*** Extracted records ***

-- ==== Sys2Proof/Proofs/Fl32.lean ====
section
/-!
PROOF of O49. A finite binary32 value is an integer of at most 24 bits times a power of two not below 2^-149
(`Binary32Grid`). Every such value is either a multiple of the unit in the last place that `fl32` rounds to, where
rounding to the nearest integer decides, or it lies below the leading bit of the quotient, where it is farther than
that leading bit is.
-/
namespace Sys2Proof.Machine

open Sys2Proof Sys2Proof.Reference

/-! ### A pattern from its sign and its magnitude bits -/

/-- The pattern of a sign bit and 31 magnitude bits. -/
def signMagnitude (s : Bool) (M : Nat) : Binary32 := BitVec.ofBool s ++ BitVec.ofNat 31 M

/-- The factor of a sign bit. -/
def signFactor (s : Bool) : ℚ := if s then -1 else 1

theorem fl32_eq_signMagnitude (num : Int) (den : Nat) :
    fl32 num den = signMagnitude (decide (num < 0)) (fl32Magnitude num.natAbs den) := rfl

theorem signMagnitude_toNat (s : Bool) {M : Nat} (hM : M < 2 ^ 31) :
    (signMagnitude s M).toNat = s.toNat * 2 ^ 31 + M := by
  rw [signMagnitude, append_toNat, BitVec.toNat_ofBool, BitVec.toNat_ofNat, Nat.mod_eq_of_lt hM]

theorem signMagnitude_msb (s : Bool) (M : Nat) : (signMagnitude s M).msb = s := by
  rw [signMagnitude, BitVec.msb_append]
  simp

theorem signMagnitude_exponent (s : Bool) {M : Nat} (hM : M < 2 ^ 31) :
    ((signMagnitude s M).extractLsb' 23 8).toNat = M / 2 ^ 23 := by
  rw [BitVec.extractLsb'_toNat, signMagnitude_toNat s hM, Nat.shiftRight_eq_div_pow]
  omega

theorem signMagnitude_fraction (s : Bool) {M : Nat} (hM : M < 2 ^ 31) :
    ((signMagnitude s M).extractLsb' 0 23).toNat = M % 2 ^ 23 := by
  rw [BitVec.extractLsb'_toNat, signMagnitude_toNat s hM, Nat.shiftRight_zero]
  omega

theorem signMagnitude_lsb_of_even (s : Bool) {M : Nat} (hM : M < 2 ^ 31) (h : M % 2 = 0) :
    (signMagnitude s M).getLsbD 0 = false := by
  rw [BitVec.getLsbD, signMagnitude_toNat s hM, Nat.testBit_zero]
  simp only [decide_eq_false_iff_not]
  omega

theorem signFactor_cases (s : Bool) : signFactor s = 1 ∨ signFactor s = -1 := by
  cases s <;> simp [signFactor]

@[simp] theorem signFactor_mul_signFactor_mul (s : Bool) (y : ℚ) : signFactor s * (signFactor s * y) = y := by
  obtain h | h := signFactor_cases s <;> rw [h] <;> ring

/-- A sign moves across a distance. -/
theorem abs_signFactor_mul_sub (s : Bool) (x y : ℚ) : |signFactor s * x - y| = |x - signFactor s * y| := by
  obtain h | h := signFactor_cases s <;> rw [h]
  · rw [one_mul, one_mul]
  · rw [← abs_neg]; congr 1; ring

/-- The value of the magnitude bits that `fl32` assembles, a carry out of the significand included. -/
theorem binary32Value_signMagnitude (s : Bool) {m : Nat} {k : Int} (hk : -149 ≤ k) (hk' : k ≤ 103) (hm : m ≤ 2 ^ 24)
    (hn : -149 < k → 2 ^ 23 ≤ m) :
    binary32Value (signMagnitude s ((k + 149).toNat * 2 ^ 23 + m)) = signFactor s * (m * 2 ^ k) := by
  obtain ⟨e, rfl⟩ : ∃ e : Nat, k = e - 149 := ⟨(k + 149).toNat, by omega⟩
  have he : ((e : Int) - 149 + 149).toNat = e := by omega
  have hM : e * 2 ^ 23 + m < 2 ^ 31 := by omega
  rw [he, binary32Value, signMagnitude_msb, signMagnitude_exponent s hM, signMagnitude_fraction s hM, signFactor]
  congr 1
  obtain hsub | hnorm | hcarry : m < 2 ^ 23 ∨ (2 ^ 23 ≤ m ∧ m < 2 ^ 24) ∨ m = 2 ^ 24 := by omega
  · -- a subnormal result or zero
    obtain rfl : e = 0 := by omega
    have hd : (0 * 2 ^ 23 + m) / 2 ^ 23 = 0 := by omega
    have hr : (0 * 2 ^ 23 + m) % 2 ^ 23 = m := by omega
    rw [hd, hr]
    simp
  · have hd : (e * 2 ^ 23 + m) / 2 ^ 23 = e + 1 := by omega
    have hr : (e * 2 ^ 23 + m) % 2 ^ 23 = m - 2 ^ 23 := by omega
    rw [hd, hr, if_neg (by omega), Nat.cast_sub hnorm.1]
    push_cast
    rw [show (e : ℤ) + 1 - 150 = e - 149 by ring]
    ring
  · -- the carry leaves a zero fraction under the next exponent
    have hd : (e * 2 ^ 23 + m) / 2 ^ 23 = e + 2 := by omega
    have hr : (e * 2 ^ 23 + m) % 2 ^ 23 = 0 := by omega
    rw [hd, hr, if_neg (by omega), hcarry]
    push_cast
    rw [show (e : ℤ) + 2 - 150 = e - 149 + 1 by ring, zpow_add_one₀ (by norm_num)]
    ring

/-! ### The values a pattern can have -/

/-- An integer of at most 24 bits times a power of two not below the spacing of the subnormals. -/
def Binary32Grid (y : ℚ) : Prop := ∃ z j : ℤ, |z| < 2 ^ 24 ∧ -149 ≤ j ∧ y = z * 2 ^ j

theorem Binary32Grid.signFactor_mul {y : ℚ} (h : Binary32Grid y) (s : Bool) : Binary32Grid (signFactor s * y) := by
  obtain ⟨z, j, hz, hj, rfl⟩ := h
  obtain hs | hs := signFactor_cases s <;> rw [hs]
  · exact ⟨z, j, hz, hj, one_mul _⟩
  · exact ⟨-z, j, by rwa [abs_neg], hj, by push_cast; ring⟩

/-- A value of the grid is a multiple of the unit `2 ^ k`, or lies below the leading bit of a significand at it. -/
theorem Binary32Grid.multiple_or_below {y : ℚ} (hy : Binary32Grid y) (k : Int) :
    (∃ z : ℤ, y = z * 2 ^ k) ∨ (-149 < k ∧ y < 2 ^ (k + 23)) := by
  obtain ⟨z, j, hz, hj, rfl⟩ := hy
  obtain hkj | hjk := le_or_gt k j
  · refine .inl ⟨z * 2 ^ (j - k).toNat, ?_⟩
    push_cast
    rw [mul_assoc, ← zpow_natCast, ← zpow_add₀ (by norm_num)]
    congr 2
    omega
  · refine .inr ⟨by omega, ?_⟩
    have hz' : (z : ℚ) < 2 ^ 24 := by exact_mod_cast (abs_lt.1 hz).2
    calc (z : ℚ) * 2 ^ j < 2 ^ 24 * 2 ^ j := mul_lt_mul_of_pos_right hz' (by positivity)
      _ = 2 ^ (24 + j) := by rw [zpow_add₀ (by norm_num)]; norm_num
      _ ≤ 2 ^ (k + 23) := zpow_le_zpow_right₀ (by norm_num) (by omega)

theorem binary32Grid_binary32Value (g : Binary32) : Binary32Grid (binary32Value g) := by
  have hf := (g.extractLsb' 0 23).isLt
  refine Binary32Grid.signFactor_mul ?_ g.msb
  split
  · exact ⟨(g.extractLsb' 0 23).toNat, -149, by rw [Nat.abs_cast]; omega, le_rfl, by push_cast; rfl⟩
  · exact ⟨2 ^ 23 + (g.extractLsb' 0 23).toNat, (g.extractLsb' 23 8).toNat - 150, by rw [abs_lt]; omega, by omega,
      by push_cast; rfl⟩

/-! ### The nearest of them -/

/-- `m * 2 ^ k` is `x` rounded to the unit in the last place `2 ^ k` that binary32 has at `x`, ties to even. -/
structure IsRounding (x : ℚ) (m : Nat) (k : Int) : Prop where
  exponent_ge : -149 ≤ k
  exponent_le : k ≤ 103
  significand_le : m ≤ 2 ^ 24
  normal : -149 < k → 2 ^ 23 ≤ m ∧ (2 : ℚ) ^ (k + 23) ≤ x
  near : |x / 2 ^ k - m| ≤ 1 / 2
  even : |x / 2 ^ k - m| = 1 / 2 → m % 2 = 0

theorem fl32Magnitude_isRounding {num den : Nat} (hn : 0 < num) (hd : 0 < den) (hb : num < 2 ^ 127 * den) :
    ∃ m k, IsRounding ((num : ℚ) / den) m k ∧ fl32Magnitude num den = (k + 149).toNat * 2 ^ 23 + m := by
  obtain ⟨m, k, hk, hk', hM, hm, hnormal, hnear, heven⟩ := fl32Magnitude_eq hn hd hb
  exact ⟨m, k, ⟨hk, hk', hm, hnormal, hnear, heven⟩, hM⟩

/-- An integer other than one within a half is at least a half away. -/
theorem half_le_abs_sub_of_ne {t : ℚ} {m z : ℤ} (h : |t - m| ≤ 1 / 2) (hz : z ≠ m) : 1 / 2 ≤ |t - z| := by
  have h1 : (1 : ℚ) ≤ |(z : ℚ) - m| := by exact_mod_cast Int.one_le_abs (sub_ne_zero.2 hz)
  have h2 : |(z : ℚ) - m| ≤ |t - z| + |t - m| := by
    rw [abs_sub_comm t z]; exact abs_sub_le _ _ _
  linarith

/-- Distances in units of the last place. -/
theorem abs_sub_mul_zpow (x y : ℚ) (k : Int) : |x - y * 2 ^ k| = |x / 2 ^ k - y| * 2 ^ k := by
  have hk : (0 : ℚ) < 2 ^ k := by positivity
  rw [← abs_of_pos hk, ← abs_mul, abs_of_pos hk, sub_mul, div_mul_cancel₀ _ hk.ne']

namespace IsRounding

variable {x : ℚ} {m : Nat} {k : Int}

/-- Another multiple of the unit is no nearer, and is as near on a tie only. -/
theorem nearest_multiple (h : IsRounding x m k) {z : ℤ} (hz : z ≠ m) :
    |x - m * 2 ^ k| ≤ |x - z * 2 ^ k| ∧ (|x - z * 2 ^ k| = |x - m * 2 ^ k| → m % 2 = 0) := by
  have hk : (0 : ℚ) < 2 ^ k := by positivity
  have hfar : 1 / 2 ≤ |x / 2 ^ k - z| := half_le_abs_sub_of_ne (by exact_mod_cast h.near) hz
  rw [abs_sub_mul_zpow, abs_sub_mul_zpow]
  refine ⟨mul_le_mul_of_nonneg_right (h.near.trans hfar) hk.le, fun heq => h.even ?_⟩
  exact h.near.antisymm (hfar.trans (mul_right_cancel₀ hk.ne' heq).le)

/-- A value below the leading bit of `x` is farther. -/
theorem lt_of_below (h : IsRounding x m k) (hk : -149 < k) {y : ℚ} (hy : y < 2 ^ (k + 23)) :
    |x - m * 2 ^ k| < |x - y| := by
  have hx := (h.normal hk).2
  have hlead : (2 : ℚ) ^ (k + 23) = (2 ^ 23 : ℤ) * 2 ^ k := by
    rw [zpow_add₀ (by norm_num), mul_comm]; norm_num
  have hle : |x - m * 2 ^ k| ≤ |x - (2 ^ 23 : ℤ) * 2 ^ k| := by
    by_cases hm : (2 ^ 23 : ℤ) = m
    · rw [hm, Int.cast_natCast]
    · exact (h.nearest_multiple hm).1
  calc |x - m * 2 ^ k| ≤ |x - (2 ^ 23 : ℤ) * 2 ^ k| := hle
    _ = x - 2 ^ (k + 23) := by rw [← hlead, abs_of_nonneg (by linarith)]
    _ < x - y := by linarith
    _ ≤ |x - y| := le_abs_self _

/-- Another value of the grid is no nearer, and is as near on a tie only. -/
theorem nearest_grid (h : IsRounding x m k) {y : ℚ} (hy : Binary32Grid y) (hne : y ≠ m * 2 ^ k) :
    |x - m * 2 ^ k| ≤ |x - y| ∧ (|x - y| = |x - m * 2 ^ k| → m % 2 = 0) := by
  obtain ⟨z, rfl⟩ | ⟨hk, hlt⟩ := hy.multiple_or_below k
  · exact h.nearest_multiple fun hz => hne (by rw [hz, Int.cast_natCast])
  · have hfar := h.lt_of_below hk hlt
    exact ⟨hfar.le, fun heq => absurd heq hfar.ne'⟩

/-- The assembled magnitude bits stay below the exponent field of infinity. -/
theorem magnitude_lt (h : IsRounding x m k) : (k + 149).toNat * 2 ^ 23 + m < 255 * 2 ^ 23 := by
  have hk := h.exponent_le
  have hm := h.significand_le
  omega

/-- The pattern assembled from a rounding of a positive `x` is the binary32 value of `x` under either sign. -/
theorem isFl32 (h : IsRounding x m k) (hx : 0 < x) (s : Bool) :
    IsFl32 (signFactor s * x) (signMagnitude s ((k + 149).toNat * 2 ^ 23 + m)) := by
  have hM := h.magnitude_lt
  have hM31 : (k + 149).toNat * 2 ^ 23 + m < 2 ^ 31 := by omega
  have hv := binary32Value_signMagnitude s h.exponent_ge h.exponent_le h.significand_le fun hk => (h.normal hk).1
  have hgrid : ∀ g, binary32Value g ≠ signFactor s * (m * 2 ^ k) →
      |x - m * 2 ^ k| ≤ |x - signFactor s * binary32Value g| ∧
        (|x - signFactor s * binary32Value g| = |x - m * 2 ^ k| → m % 2 = 0) := fun g hne =>
    h.nearest_grid ((binary32Grid_binary32Value g).signFactor_mul s) fun heq =>
      hne (by rw [← heq, signFactor_mul_signFactor_mul])
  refine ⟨?_, fun g _ => ?_, fun g _ hne heq => ?_, fun h0 => ?_⟩
  · rw [FiniteBinary32, signMagnitude_exponent s hM31]
    omega
  · rw [hv, abs_signFactor_mul_sub, abs_signFactor_mul_sub, signFactor_mul_signFactor_mul]
    by_cases hg : binary32Value g = signFactor s * (m * 2 ^ k)
    · rw [hg, signFactor_mul_signFactor_mul]
    · exact (hgrid g hg).1
  · rw [hv] at hne heq
    rw [abs_signFactor_mul_sub, abs_signFactor_mul_sub, signFactor_mul_signFactor_mul] at heq
    have hm := (hgrid g hne).2 heq
    exact signMagnitude_lsb_of_even s hM31 (by omega)
  · obtain hs | hs := signFactor_cases s <;> rw [hs] at h0 <;> linarith

end IsRounding

/-! ### Zero, and the statement -/

theorem binary32Value_zero : binary32Value 0 = 0 := by simp [binary32Value]

/-- `+0.0` is 0 rounded. -/
theorem isFl32_zero : IsFl32 0 0 where
  finite := by simp [FiniteBinary32]
  nearest g _ := by rw [binary32Value_zero, sub_zero, abs_zero]; exact abs_nonneg _
  tie_even g _ _ _ := by simp
  zero _ := rfl

theorem fl32_zero (den : Nat) : fl32 0 den = 0 := by
  simp [fl32, fl32Magnitude]

/-- A quotient is its sign's factor times its magnitude. -/
theorem signFactor_mul_natAbs_div (num : Int) (den : Nat) :
    signFactor (decide (num < 0)) * ((num.natAbs : ℚ) / den) = (num : ℚ) / den := by
  rw [← mul_div_assoc, Nat.cast_natAbs, signFactor]
  obtain h | h := lt_or_ge num 0
  · rw [if_pos (decide_eq_true h), abs_of_neg h]; push_cast; ring
  · rw [if_neg (by simpa using h), abs_of_nonneg h, one_mul]

/-- Settles O49: the magnitude bits are a rounding to the unit in the last place (`fl32Magnitude_isRounding`), which
no other binary32 value is nearer than (`IsRounding.nearest_grid`). -/
theorem fl32RoundsToNearestEven : Obligations.Fl32RoundsToNearestEven := by
  unfold Obligations.Fl32RoundsToNearestEven
  intro num den hd hb
  obtain rfl | hn := eq_or_ne num 0
  · rw [fl32_zero, Int.cast_zero, zero_div]
    exact isFl32_zero
  · have hpos : 0 < num.natAbs := Int.natAbs_pos.2 hn
    obtain ⟨m, k, hround, hM⟩ := fl32Magnitude_isRounding hpos hd hb
    rw [fl32_eq_signMagnitude, hM, ← signFactor_mul_natAbs_div]
    exact hround.isFl32 (by positivity) _

end Sys2Proof.Machine
end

*** End of Extracted records ***

What is needed: Would you restate exactly the lines of the material above, from its opening line through the line with "cases s <;> simp [signFactor]", and output only those?

Answer section:
-- ==== Sys2Proof/Proofs/Fl32.lean ====
section
/-!
PROOF of O49. A finite binary32 value is an integer of at most 24 bits times a power of two not below 2^-149
(`Binary32Grid`). Every such value is either a multiple of the unit in the last place that `fl32` rounds to, where
rounding to the nearest integer decides, or it lies below the leading bit of the quotient, where it is farther than
that leading bit is.
-/
namespace Sys2Proof.Machine

open Sys2Proof Sys2Proof.Reference

/-! ### A pattern from its sign and its magnitude bits -/

/-- The pattern of a sign bit and 31 magnitude bits. -/
def signMagnitude (s : Bool) (M : Nat) : Binary32 := BitVec.ofBool s ++ BitVec.ofNat 31 M

/-- The factor of a sign bit. -/
def signFactor (s : Bool) : ℚ := if s then -1 else 1

theorem fl32_eq_signMagnitude (num : Int) (den : Nat) :
    fl32 num den = signMagnitude (decide (num < 0)) (fl32Magnitude num.natAbs den) := rfl

theorem signMagnitude_toNat (s : Bool) {M : Nat} (hM : M < 2 ^ 31) :
    (signMagnitude s M).toNat = s.toNat * 2 ^ 31 + M := by
  rw [signMagnitude, append_toNat, BitVec.toNat_ofBool, BitVec.toNat_ofNat, Nat.mod_eq_of_lt hM]

theorem signMagnitude_msb (s : Bool) (M : Nat) : (signMagnitude s M).msb = s := by
  rw [signMagnitude, BitVec.msb_append]
  simp

theorem signMagnitude_exponent (s : Bool) {M : Nat} (hM : M < 2 ^ 31) :
    ((signMagnitude s M).extractLsb' 23 8).toNat = M / 2 ^ 23 := by
  rw [BitVec.extractLsb'_toNat, signMagnitude_toNat s hM, Nat.shiftRight_eq_div_pow]
  omega

theorem signMagnitude_fraction (s : Bool) {M : Nat} (hM : M < 2 ^ 31) :
    ((signMagnitude s M).extractLsb' 0 23).toNat = M % 2 ^ 23 := by
  rw [BitVec.extractLsb'_toNat, signMagnitude_toNat s hM, Nat.shiftRight_zero]
  omega

theorem signMagnitude_lsb_of_even (s : Bool) {M : Nat} (hM : M < 2 ^ 31) (h : M % 2 = 0) :
    (signMagnitude s M).getLsbD 0 = false := by
  rw [BitVec.getLsbD, signMagnitude_toNat s hM, Nat.testBit_zero]
  simp only [decide_eq_false_iff_not]
  omega

theorem signFactor_cases (s : Bool) : signFactor s = 1 ∨ signFactor s = -1 := by
  cases s <;> simp [signFactor]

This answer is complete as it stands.